The crystal structure and phase purity of the as-prepared samples were examined by XRD, as shown in Figure 2a. For pure CdS, the characteristic diffraction peaks located at 24.8°, 26.5°, 28.2°,36.7°, 43.7°, 47.9°, 50.9°, 51.9°, 52.9°, and 58.4° correspond to the (100), (002), (101), (102), (110), (103), (200), (112), (201), and (202) planes of a hexagonal CdS (JCPDS card no. 41-1049), respectively. No impurity peak is found. Also, it can be seen that either single- or binary (NCPP and PANI)-loaded CdS exhibits similar XRD patterns to pristine CdS. The absence of signals corresponding to NCPP and PANI in the XRD patterns of the compounds is probably due to its low content or amorphous phase.

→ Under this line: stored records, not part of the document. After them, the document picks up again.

/-- FactorizeGivesThePrimeFactorization, FactorizationFitsTheResultRegisters, PhiGivesTheTotient, SigmaGivesTheDivisorSum,
AliquotGivesTheProperDivisorSum, at both ends of the operand range. -/
theorem witness_factorize_one : (cachedWith 1).cache.Inv Config.primeCapacity ∧ (cachedWith 1).args[0] ≠ 0 ∧
    (cachedWith 1).args[0] ≤ (cachedWith 1).nmax := ⟨cachedWith_cacheInv 1, by decide, by decide⟩
theorem witness_factorize_greatest : (cachedWith 0xFFFFFFFF).cache.Inv Config.primeCapacity ∧
    (cachedWith 0xFFFFFFFF).args[0] ≠ 0 ∧ (cachedWith 0xFFFFFFFF).args[0] ≤ (cachedWith 0xFFFFFFFF).nmax :=
  ⟨cachedWith_cacheInv _, by decide, by decide⟩

/-- DigestPaddingIsLeast, DigestScheduleRecurrence, DigestRoundRecurrence. -/
theorem witness_padding : (List.replicate 256 (0 : Byte)).length ≤ 256 := List.length_replicate.le
theorem witness_schedule : (List.replicate 16 (0 : Word)).length = 16 := by decide
theorem witness_round : 0 < 80 ∧ 79 < 80 := by decide

/-- SeedLoadsTheDigestOfTheSeedBytes and EqualSeedsGiveEqualGenerators, at the greatest length. -/
theorem witness_seed : { State.reset with seedLen := 256 }.seedLen.toNat ≤ 256 ∧
    ∃ t, exec .seed { State.reset with seedLen := 256 } = .next t := ⟨by decide, _, rfl⟩

/-- Next32GivesOneDraw, NextFloatCombinesTwoDraws, NextBoundedScalesOneDraw, DrawsDependOnlyOnTheGenerator (their error
clauses have witness_inputChecks_max, _zero and _unseeded). -/
theorem witness_seeded : { loaded with args := #v[1, 0, 0, 0] }.seeded = true ∧
    { loaded with args := #v[1, 0, 0, 0] }.args[0] ≠ 0 ∧
    { loaded with args := #v[1, 0, 0, 0] }.args[0] ≤ { loaded with args := #v[1, 0, 0, 0] }.nmax := by decide

/-- SeedLiteralReachesTheSeedBuffer and StatementsExpandToWellFormedAccesses. -/
theorem witness_seedLiteral : (idleWith (Stmt.seed [0x61]).expand).phase = .idle ∧
    (idleWith (Stmt.seed [0x61]).expand).hold = 0 ∧ [(0x61 : Byte)].length ≤ 256 ∧
    (idleWith (Stmt.seed [0x61]).expand).host = (Stmt.seed [0x61]).expand ++ [] ∧
    WellFormed.stmt (.seed [0x61]) = true := ⟨rfl, rfl, by decide, by simp [idleWith], by decide⟩

end Sys2Proof.Tests
end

As shown in Figure 2b, the FTIR spectra of CdS, NCPP/CdS, PANI/CdS, and PANI/NCPP/CdS were compared to analyze the bond change after loading of cocatalysts and PANI. There is no obvious characteristic response in the spectrum of pure CdS. However, after loading NCPP, the FTIR spectra of NCPP/CdS and PANI/NCPP/CdS show some extra absorption. Specifically, in the spectrum of NCPP/CdS, the bands at 1050 and 907 cm−1 are due to PO stretching vibration. The broad absorption band in the range of 700–800 cm−1 is the feature of PS stretching vibration. The peak at 570 cm−1 is attributed to P–O bending vibration. All of these absorptions can be ascribed to phosphate, confirming the presence of phosphate. Meanwhile, after loading PANI, the FTIR spectra of PANI/CdS and PANI/NCPP/CdS composites show most of the characteristic bands of PANI. Specifically, the broad absorption band at 3420 cm−1 is attributed to the N–H stretching vibration of PANI, while a series of characteristic peaks around 3000 cm−1 are attributed to C–H stretching. The peaks at 1509 and 1602 cm−1 are due to the CC stretching vibrations of benzenoid and quinoid rings, respectively, and the peak at 1448 cm−1 corresponds to the CN stretching vibration. The peaks at 1293 and 1014 cm−1 are assigned to the C–N and C–H stretching modes, respectively. The band at 697 cm−1 is a distinctive characteristic of C–S stretching vibration. All the characteristic peaks belonging to phosphate and PANI described above can be seen in the spectrum of PANI/NiCoP/CdS, confirming the successful loading of NiCoPi and PANI on CdS. In addition, we also tested the FTIR of PANI/NCPP/CdS photocatalyst before and after the reaction to evaluate the stability of PANI. As shown in Figure S1, Supporting Information, characteristic peaks attributed to PANI were still clear before and after testing, indicating that PANI was not decomposed.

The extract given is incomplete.